(Provided records begins)

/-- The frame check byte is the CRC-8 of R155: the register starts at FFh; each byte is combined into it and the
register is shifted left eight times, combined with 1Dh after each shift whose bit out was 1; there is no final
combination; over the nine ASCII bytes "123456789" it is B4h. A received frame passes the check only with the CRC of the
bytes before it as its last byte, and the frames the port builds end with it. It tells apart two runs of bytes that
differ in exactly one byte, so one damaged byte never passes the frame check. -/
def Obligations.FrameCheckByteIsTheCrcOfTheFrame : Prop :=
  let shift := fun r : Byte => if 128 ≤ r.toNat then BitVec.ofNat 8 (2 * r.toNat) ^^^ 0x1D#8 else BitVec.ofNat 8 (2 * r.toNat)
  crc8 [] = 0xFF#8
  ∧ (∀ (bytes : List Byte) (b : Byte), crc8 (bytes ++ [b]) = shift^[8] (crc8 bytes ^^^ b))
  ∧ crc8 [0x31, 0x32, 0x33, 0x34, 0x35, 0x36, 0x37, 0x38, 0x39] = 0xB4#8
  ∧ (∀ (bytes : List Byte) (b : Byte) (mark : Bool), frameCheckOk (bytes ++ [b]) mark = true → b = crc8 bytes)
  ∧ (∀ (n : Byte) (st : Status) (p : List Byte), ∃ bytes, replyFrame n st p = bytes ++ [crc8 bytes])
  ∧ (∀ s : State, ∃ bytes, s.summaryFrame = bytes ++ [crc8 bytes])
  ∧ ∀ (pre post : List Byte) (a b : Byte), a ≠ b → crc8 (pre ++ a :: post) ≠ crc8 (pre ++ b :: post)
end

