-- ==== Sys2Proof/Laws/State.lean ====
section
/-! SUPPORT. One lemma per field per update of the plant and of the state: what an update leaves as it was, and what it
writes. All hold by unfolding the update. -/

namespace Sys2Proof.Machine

(Provided records ends)
(Provided records begins)

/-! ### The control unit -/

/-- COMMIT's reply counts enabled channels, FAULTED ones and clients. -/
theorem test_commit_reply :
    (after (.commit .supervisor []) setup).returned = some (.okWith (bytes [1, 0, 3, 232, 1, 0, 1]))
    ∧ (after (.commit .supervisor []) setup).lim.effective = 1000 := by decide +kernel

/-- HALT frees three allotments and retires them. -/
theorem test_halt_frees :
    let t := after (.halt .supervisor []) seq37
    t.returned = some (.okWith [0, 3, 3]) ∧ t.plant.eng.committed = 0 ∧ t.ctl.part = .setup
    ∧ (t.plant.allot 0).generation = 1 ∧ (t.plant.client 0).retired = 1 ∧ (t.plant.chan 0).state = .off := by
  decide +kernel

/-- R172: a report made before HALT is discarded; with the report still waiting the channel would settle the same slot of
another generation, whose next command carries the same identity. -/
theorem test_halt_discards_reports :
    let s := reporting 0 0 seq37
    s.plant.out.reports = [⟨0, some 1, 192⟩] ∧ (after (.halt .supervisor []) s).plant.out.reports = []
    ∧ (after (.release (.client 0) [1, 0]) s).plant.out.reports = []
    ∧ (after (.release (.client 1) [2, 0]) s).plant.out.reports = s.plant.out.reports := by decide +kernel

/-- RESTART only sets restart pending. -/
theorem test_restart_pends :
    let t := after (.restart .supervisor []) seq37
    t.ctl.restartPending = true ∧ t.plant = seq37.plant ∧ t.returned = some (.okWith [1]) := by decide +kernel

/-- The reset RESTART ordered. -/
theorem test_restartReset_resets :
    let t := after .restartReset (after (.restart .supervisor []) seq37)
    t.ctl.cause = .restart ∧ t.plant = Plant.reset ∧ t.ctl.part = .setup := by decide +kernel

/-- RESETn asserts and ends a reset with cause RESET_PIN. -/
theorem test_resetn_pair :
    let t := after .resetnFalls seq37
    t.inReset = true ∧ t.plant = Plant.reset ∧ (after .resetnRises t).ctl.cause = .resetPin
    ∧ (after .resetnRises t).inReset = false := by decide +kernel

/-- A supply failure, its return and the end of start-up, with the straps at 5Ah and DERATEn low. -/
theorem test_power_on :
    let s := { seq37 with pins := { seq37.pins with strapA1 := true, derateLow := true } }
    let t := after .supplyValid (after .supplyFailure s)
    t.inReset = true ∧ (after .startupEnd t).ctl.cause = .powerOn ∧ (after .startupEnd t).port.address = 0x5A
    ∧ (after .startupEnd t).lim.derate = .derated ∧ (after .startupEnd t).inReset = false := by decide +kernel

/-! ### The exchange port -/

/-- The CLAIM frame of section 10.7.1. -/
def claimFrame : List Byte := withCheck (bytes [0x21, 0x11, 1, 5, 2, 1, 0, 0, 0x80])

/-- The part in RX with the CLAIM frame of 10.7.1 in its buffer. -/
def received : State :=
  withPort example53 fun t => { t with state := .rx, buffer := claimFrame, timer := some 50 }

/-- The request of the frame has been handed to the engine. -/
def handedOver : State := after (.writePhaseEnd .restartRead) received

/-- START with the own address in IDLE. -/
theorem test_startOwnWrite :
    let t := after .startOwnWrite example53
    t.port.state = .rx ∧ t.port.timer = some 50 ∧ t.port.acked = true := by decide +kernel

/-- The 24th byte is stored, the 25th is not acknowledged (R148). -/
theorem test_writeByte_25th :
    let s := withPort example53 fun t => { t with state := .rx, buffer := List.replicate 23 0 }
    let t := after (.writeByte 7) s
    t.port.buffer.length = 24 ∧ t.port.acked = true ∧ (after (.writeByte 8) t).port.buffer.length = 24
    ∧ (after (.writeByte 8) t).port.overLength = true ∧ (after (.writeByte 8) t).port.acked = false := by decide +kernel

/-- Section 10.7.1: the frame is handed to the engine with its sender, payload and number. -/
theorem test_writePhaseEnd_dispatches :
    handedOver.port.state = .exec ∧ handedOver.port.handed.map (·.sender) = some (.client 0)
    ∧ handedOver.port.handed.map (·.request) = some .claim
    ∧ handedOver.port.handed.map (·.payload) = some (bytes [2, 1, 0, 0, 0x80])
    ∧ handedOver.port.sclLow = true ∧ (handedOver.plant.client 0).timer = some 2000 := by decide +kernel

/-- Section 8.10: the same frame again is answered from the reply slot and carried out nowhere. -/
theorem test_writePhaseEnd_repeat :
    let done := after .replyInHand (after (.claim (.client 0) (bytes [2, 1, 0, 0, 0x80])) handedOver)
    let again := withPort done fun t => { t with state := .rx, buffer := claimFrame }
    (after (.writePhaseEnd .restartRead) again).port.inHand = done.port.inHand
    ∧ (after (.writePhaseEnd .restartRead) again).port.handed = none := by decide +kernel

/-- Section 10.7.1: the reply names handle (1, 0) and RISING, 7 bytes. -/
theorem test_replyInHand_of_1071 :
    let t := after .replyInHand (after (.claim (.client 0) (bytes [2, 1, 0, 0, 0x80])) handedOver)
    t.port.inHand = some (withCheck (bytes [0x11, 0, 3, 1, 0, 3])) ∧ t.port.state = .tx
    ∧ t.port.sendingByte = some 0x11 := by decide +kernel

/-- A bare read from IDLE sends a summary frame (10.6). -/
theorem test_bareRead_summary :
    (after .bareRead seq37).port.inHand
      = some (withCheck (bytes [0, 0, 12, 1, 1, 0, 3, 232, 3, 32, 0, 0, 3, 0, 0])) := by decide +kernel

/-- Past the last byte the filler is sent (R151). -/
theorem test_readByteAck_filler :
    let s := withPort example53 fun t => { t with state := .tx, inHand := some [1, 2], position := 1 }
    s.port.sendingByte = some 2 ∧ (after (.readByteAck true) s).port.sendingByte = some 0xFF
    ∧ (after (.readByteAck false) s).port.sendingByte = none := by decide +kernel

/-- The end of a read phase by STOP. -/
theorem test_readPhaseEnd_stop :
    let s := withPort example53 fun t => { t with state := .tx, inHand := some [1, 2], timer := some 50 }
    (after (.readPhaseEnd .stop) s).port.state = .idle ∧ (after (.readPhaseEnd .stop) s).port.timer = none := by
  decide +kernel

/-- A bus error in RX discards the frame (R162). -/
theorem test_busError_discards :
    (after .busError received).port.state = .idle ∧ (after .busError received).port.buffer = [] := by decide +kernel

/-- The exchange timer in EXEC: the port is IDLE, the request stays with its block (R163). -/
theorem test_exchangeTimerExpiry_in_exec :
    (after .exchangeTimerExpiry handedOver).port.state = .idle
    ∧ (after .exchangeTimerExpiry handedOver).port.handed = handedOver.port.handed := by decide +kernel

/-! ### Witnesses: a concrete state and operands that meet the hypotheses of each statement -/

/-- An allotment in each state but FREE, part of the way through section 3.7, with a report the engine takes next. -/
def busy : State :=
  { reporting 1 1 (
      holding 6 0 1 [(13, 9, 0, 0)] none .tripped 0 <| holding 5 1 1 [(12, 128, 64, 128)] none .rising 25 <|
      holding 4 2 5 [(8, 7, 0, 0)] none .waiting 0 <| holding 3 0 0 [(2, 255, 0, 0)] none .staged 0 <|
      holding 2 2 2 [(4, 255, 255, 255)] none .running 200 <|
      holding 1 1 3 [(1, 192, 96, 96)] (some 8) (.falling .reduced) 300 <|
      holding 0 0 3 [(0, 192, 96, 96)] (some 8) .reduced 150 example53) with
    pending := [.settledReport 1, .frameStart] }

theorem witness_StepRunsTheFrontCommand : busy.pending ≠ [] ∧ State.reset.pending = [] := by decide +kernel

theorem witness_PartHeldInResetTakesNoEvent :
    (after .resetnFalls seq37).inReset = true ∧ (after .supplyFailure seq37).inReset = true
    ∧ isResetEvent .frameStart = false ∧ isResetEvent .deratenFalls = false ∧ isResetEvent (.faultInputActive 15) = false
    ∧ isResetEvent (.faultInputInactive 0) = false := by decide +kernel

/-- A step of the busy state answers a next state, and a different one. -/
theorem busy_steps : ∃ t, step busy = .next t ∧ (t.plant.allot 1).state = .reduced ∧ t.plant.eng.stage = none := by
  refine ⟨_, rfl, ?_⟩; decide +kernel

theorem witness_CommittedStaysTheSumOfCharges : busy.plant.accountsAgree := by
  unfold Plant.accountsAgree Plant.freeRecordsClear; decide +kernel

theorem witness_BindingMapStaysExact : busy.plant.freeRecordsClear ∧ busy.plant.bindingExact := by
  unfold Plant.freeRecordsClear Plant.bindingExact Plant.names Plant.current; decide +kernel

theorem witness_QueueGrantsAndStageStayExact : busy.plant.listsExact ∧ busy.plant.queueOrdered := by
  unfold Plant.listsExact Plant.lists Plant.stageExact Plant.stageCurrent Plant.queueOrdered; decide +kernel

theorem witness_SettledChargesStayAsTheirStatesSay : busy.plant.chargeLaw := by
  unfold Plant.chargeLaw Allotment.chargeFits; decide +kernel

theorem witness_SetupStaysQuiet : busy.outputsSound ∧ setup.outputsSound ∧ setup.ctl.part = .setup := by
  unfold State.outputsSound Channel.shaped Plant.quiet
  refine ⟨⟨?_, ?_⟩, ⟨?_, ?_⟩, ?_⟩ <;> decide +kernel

(Provided records ends)

**Assignment:**
Print exactly the lines above, between the one holding "block (R163). -/" and the one holding "(after .exchangeTimerExpiry handedOver).port.state", inclusive, and nothing besides.

**Your solution:**
/-- The exchange timer in EXEC: the port is IDLE, the request stays with its block (R163). -/
theorem test_exchangeTimerExpiry_in_exec :
    (after .exchangeTimerExpiry handedOver).port.state = .idle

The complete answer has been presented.